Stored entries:

-- ==== Sys2Proof/Laws/PerInstr.lean ====
section
/-! SUPPORT. Laws of every command, one lemma for each constructor of Instr. -/

namespace Sys2Proof.Laws

open Sys2Proof

/-- R106: outside the handle field the encoded word is the row's word. -/
abbrev MatchesRow.Statement (i : Instr) : Prop := encode i &&& i.rowMask = i.rowMatch

/-- R106: the handle field is outside the row's fixed bits, and the rest of the word is fixed. -/
theorem commandWord_masked (h : BitVec 8) (w : BitVec 1) (op : BitVec 4) :
    commandWord h w op &&& 0xFFFF00FF#32 = commandWord 0 w op := by
  have hm : ∀ i < 32, (0xFFFF00FF#32).getLsbD i = decide (i < 8 ∨ 16 ≤ i) := by decide
  apply BitVec.eq_of_getLsbD_eq; intro i hi
  rw [BitVec.getLsbD_and, hm i hi]
  interval_cases i <;> simp [commandWord]

theorem MatchesRow.hash32 : MatchesRow.Statement .hash32 := by decide
theorem MatchesRow.hash64 : MatchesRow.Statement .hash64 := by decide
theorem MatchesRow.create32 : MatchesRow.Statement .create32 := by decide
theorem MatchesRow.create64 : MatchesRow.Statement .create64 := by decide
theorem MatchesRow.reset32 (h : Nat) : MatchesRow.Statement (.reset32 h) :=
  (commandWord_masked (BitVec.ofNat 8 h) 0 3).trans (show commandWord 0 0 3 = 0x00000003#32 by decide)
theorem MatchesRow.reset64 (h : Nat) : MatchesRow.Statement (.reset64 h) :=
  (commandWord_masked (BitVec.ofNat 8 h) 1 3).trans (show commandWord 0 1 3 = 0x00000013#32 by decide)
theorem MatchesRow.update32 (h : Nat) : MatchesRow.Statement (.update32 h) :=
  (commandWord_masked (BitVec.ofNat 8 h) 0 4).trans (show commandWord 0 0 4 = 0x00000004#32 by decide)
theorem MatchesRow.update64 (h : Nat) : MatchesRow.Statement (.update64 h) :=
  (commandWord_masked (BitVec.ofNat 8 h) 1 4).trans (show commandWord 0 1 4 = 0x00000014#32 by decide)
theorem MatchesRow.digest32 (h : Nat) : MatchesRow.Statement (.digest32 h) :=
  (commandWord_masked (BitVec.ofNat 8 h) 0 5).trans (show commandWord 0 0 5 = 0x00000005#32 by decide)
theorem MatchesRow.digest64 (h : Nat) : MatchesRow.Statement (.digest64 h) :=
  (commandWord_masked (BitVec.ofNat 8 h) 1 5).trans (show commandWord 0 1 5 = 0x00000015#32 by decide)
theorem MatchesRow.free32 (h : Nat) : MatchesRow.Statement (.free32 h) :=
  (commandWord_masked (BitVec.ofNat 8 h) 0 6).trans (show commandWord 0 0 6 = 0x00000006#32 by decide)
theorem MatchesRow.free64 (h : Nat) : MatchesRow.Statement (.free64 h) :=
  (commandWord_masked (BitVec.ofNat 8 h) 1 6).trans (show commandWord 0 1 6 = 0x00000016#32 by decide)
theorem MatchesRow.tocanon32 : MatchesRow.Statement .tocanon32 := by decide
theorem MatchesRow.tocanon64 : MatchesRow.Statement .tocanon64 := by decide
theorem MatchesRow.fromcanon32 : MatchesRow.Statement .fromcanon32 := by decide
theorem MatchesRow.fromcanon64 : MatchesRow.Statement .fromcanon64 := by decide

end Sys2Proof.Laws
end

Assigned task: The lines above starting at the one that contains "(commandWord_masked (BitVec.ofNat 8 h) 0 4).trans" and ending at the one that contains "theorem MatchesRow.tocanon32 : MatchesRow.Statement" must be transcribed exactly, and no other lines may appear.

Task answer:
  (commandWord_masked (BitVec.ofNat 8 h) 0 4).trans (show commandWord 0 0 4 = 0x00000004#32 by decide)
theorem MatchesRow.update64 (h : Nat) : MatchesRow.Statement (.update64 h) :=
  (commandWord_masked (BitVec.ofNat 8 h) 1 4).trans (show commandWord 0 1 4 = 0x00000014#32 by decide)
theorem MatchesRow.digest32 (h : Nat) : MatchesRow.Statement (.digest32 h) :=
  (commandWord_masked (BitVec.ofNat 8 h) 0 5).trans (show commandWord 0 0 5 = 0x00000005#32 by decide)
theorem MatchesRow.digest64 (h : Nat) : MatchesRow.Statement (.digest64 h) :=
  (commandWord_masked (BitVec.ofNat 8 h) 1 5).trans (show commandWord 0 1 5 = 0x00000015#32 by decide)
theorem MatchesRow.free32 (h : Nat) : MatchesRow.Statement (.free32 h) :=
  (commandWord_masked (BitVec.ofNat 8 h) 0 6).trans (show commandWord 0 0 6 = 0x00000006#32 by decide)
theorem MatchesRow.free64 (h : Nat) : MatchesRow.Statement (.free64 h) :=
  (commandWord_masked (BitVec.ofNat 8 h) 1 6).trans (show commandWord 0 1 6 = 0x00000016#32 by decide)
theorem MatchesRow.tocanon32 : MatchesRow.Statement .tocanon32 := by decide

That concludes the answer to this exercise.